Probably the only Veritas tool I've ever regretted.
Buy their cabinet scraper instead. Or the scraper plane if you have the money. But avoid this thing.
Mine is missing a part ro two, otherwise, I'd give it to ya.
The older I get, the better I was....
Thanks for that. Could you tell me what was wrong with the thing?Philip Marcou
Garbage. Threw it away. My teeth still chatter from it.
I do think LV generally offers the best combination of price and quality out there, even though many of the things they offer can be found in better quality elsewhere. I personally think their planes are a great value, but I bought Lie-Nielsen because they appeal to me on other levels.
A chattering failure, even LV bombs out sometimes .Their lathe was another. Stick with a Stanley 112
My Veritas scraping plane works gloriously, recommend it highly. Note, however, tha tthe protrusion from the base is quite tiny; your work must be dead flat before you can scrape effisiently with this tool.
Charlie
a hog, conn a ship, design a building, write a sonnet, balance accounts,
build a wall, set a bone, comfort the dying, take orders, give orders,
cooperate, act alone, solve equations, analyze a new problem, pitch manure,
program a computer, cook a tasty meal, fight efficiently, die gallantly.

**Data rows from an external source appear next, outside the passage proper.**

/-- Settles O30: a write changes the block through the selector and through one store. -/
theorem writeFrame : Obligations.WriteFrame := by
  intro s t a v h
  obtain ⟨hcfg, hconf, hwp, hquirk, hdraw, hpend, hports, hdraws⟩ := exec_bus_frame rfl h
  refine ⟨hcfg, hconf, hwp, hquirk, hdraw, hpend, hports, hdraws, ?_⟩
  rcases execWrite_next h with ⟨_, rfl⟩ | ⟨_, _, rfl⟩ | ⟨_, off, u, b, hd, hst, _, rfl⟩
  · exact ⟨fun _ _ => rfl, fun _ _ => rfl, fun _ => rfl⟩
  · exact ⟨fun _ _ => rfl, fun _ _ => rfl, fun _ => rfl⟩
  · obtain ⟨hbank, hlock, hram⟩ := store8_frame hst
    refine ⟨fun j hj => ?_, fun seg hseg => ?_, fun hno => ?_⟩
    · have hsel : ramAt (select s off true v) j = ramAt s j := by simp [ramAt]
      exact (hram j fun i hi => hj off i hd hi).trans hsel
    · have hsel := select_bankAt_of_ne (w := true) v fun r ht => hseg off r hd (triggered_hotAt ht)
      exact (congrArg (·.getD seg 0) hbank).trans hsel
    · have hsel := select_none v (triggered_eq_none (w := true) fun r => hno off r hd)
      exact hlock.trans (congrArg State.locked hsel)

/-- Settles O45: by port; a bus operation by its frame, and the others by what each can do. -/
theorem portsHaveFixedRights : Obligations.PortsHaveFixedRights := by
  intro i s t h
  obtain ⟨hcfg, hconf, hdraw, hpend⟩ := exec_constants h
  refine ⟨hcfg, hconf, hdraw, hpend, ?_⟩
  split
  next hp =>
    obtain ⟨_, _, hwp, hquirk, _⟩ := exec_bus_frame hp h
    exact ⟨hwp, hquirk⟩
  next => trivial
  next hp =>
    cases i <;> simp [Instr.port] at hp
    case save =>
      obtain ⟨_, _, _, _, _, hquirk, hram, _⟩ := (execSave_sameBlock h).1
      exact ⟨hquirk, hram, fun _ => (execSave_sameBlock h).1⟩
    case load =>
      rcases execLoad_next h with ⟨_, rfl⟩ | ⟨_, _, _, _, rfl⟩ | ⟨_, _, rfl⟩ <;> exact ⟨rfl, rfl, nofun⟩
  next hp => exact (exec_sameBlock (.inr (.inl hp)) h).1
  next hp => exact (exec_sameBlock (.inl hp) h).1

end Sys2Proof.Machine

/-! SUPPORT. What the response does not touch, repeating an access, a read that does not trigger, exchanging the ROM
image, and the proofs of the statements about the memory (20_memory.md). -/

namespace Sys2Proof.Machine

/-! The response takes no part in an access -/

theorem switchBank_succeed (s : State) (d : Result) (seg b : Nat) :
    switchBank (s.succeed d) seg b = (switchBank s seg b).succeed d := by
  simp only [switchBank, apply_ite (State.succeed · d)]
  rfl

theorem select_succeed (s : State) (d : Result) (off : Nat) (w : Bool) (v : Byte) :
    select (s.succeed d) off w v = (select s off w v).succeed d := by
  rcases ht : triggered s.cfg off w with _ | r
  · rw [select_none v ht, select_none (s := s.succeed d) v ht]
  · rw [select_some v ht, select_some (s := s.succeed d) v ht]
    exact switchBank_succeed s d r.seg _

/-! Repeating an access -/

/-- A second switch to the same bank finds it mapped (R72). -/
theorem switchBank_switchBank (s : State) {seg : Nat} (hlen : seg < s.currentBank.length) (b : Nat) :
    switchBank (switchBank s seg b) seg b = switchBank s seg b := by
  rcases switchBank_cases s seg b with ⟨_, he⟩ | ⟨_, _, hcase⟩
  · rw [he, he]
  · have hmap : b = (s.setBank seg b).bankAt seg := by simp [bankAt_setBank, hlen]
    rcases hcase with ⟨_, he⟩ | ⟨_, he⟩
    · rw [he]
      simp [switchBank]
    · rw [he, switchBank, if_pos hmap, ite_self]

/-- Selecting again at once changes nothing further (R42, R72). -/
theorem select_select {s : State} (hi : s.Inv) (hc : s.configured = true) (off : Nat) (w : Bool) (v : Byte) :
    select (select s off w v) off w v = select s off w v := by
  rcases ht : triggered s.cfg off w with _ | r
  · rw [select_none v ht, select_none v ht]
  · obtain ⟨_, _, hseg⟩ := Cfg.wf_hot (Inv.wf hi hc) (triggered_hotAt ht).1
    have ht' : triggered (select s off w v).cfg off w = some r := by rw [select_cfg, ht]
    rw [select_some v ht', select_cfg, select_some v ht]
    exact switchBank_switchBank s (by rwa [Inv.banks_length hi hc]) _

Specialization is for insects.
- Robert A. Heinlein
Thanks for that Charlie. I have yet to see one of these in the flesh, so when I do I will bear what you say in mind. I do find that all too often "new" tools are not given a fair go- people just expect them to be perfect at the outset, and condemn them when they are not-for the want of a little tweak.I am actually thinking of ordering one of these pending becoming rich enough to get a Veritas .Philip Marcou
Philip,
I had one of these once - it chattered badly, especially on machine marks.
Stick with a card scraper or otherwise.
eddie
Eddie, did you have the thicker blade in it? Or did it chatter with any blade? Chattering seems like something one can tweak away.What size plane did you put it into?Philip Marcou
Hullo Philip,
I had a thinner blade in it, in a No4 plane, from memory (2001?).
As you know, I'm a tradie so I had a reasonable burr on the blade, taking a fine shaving.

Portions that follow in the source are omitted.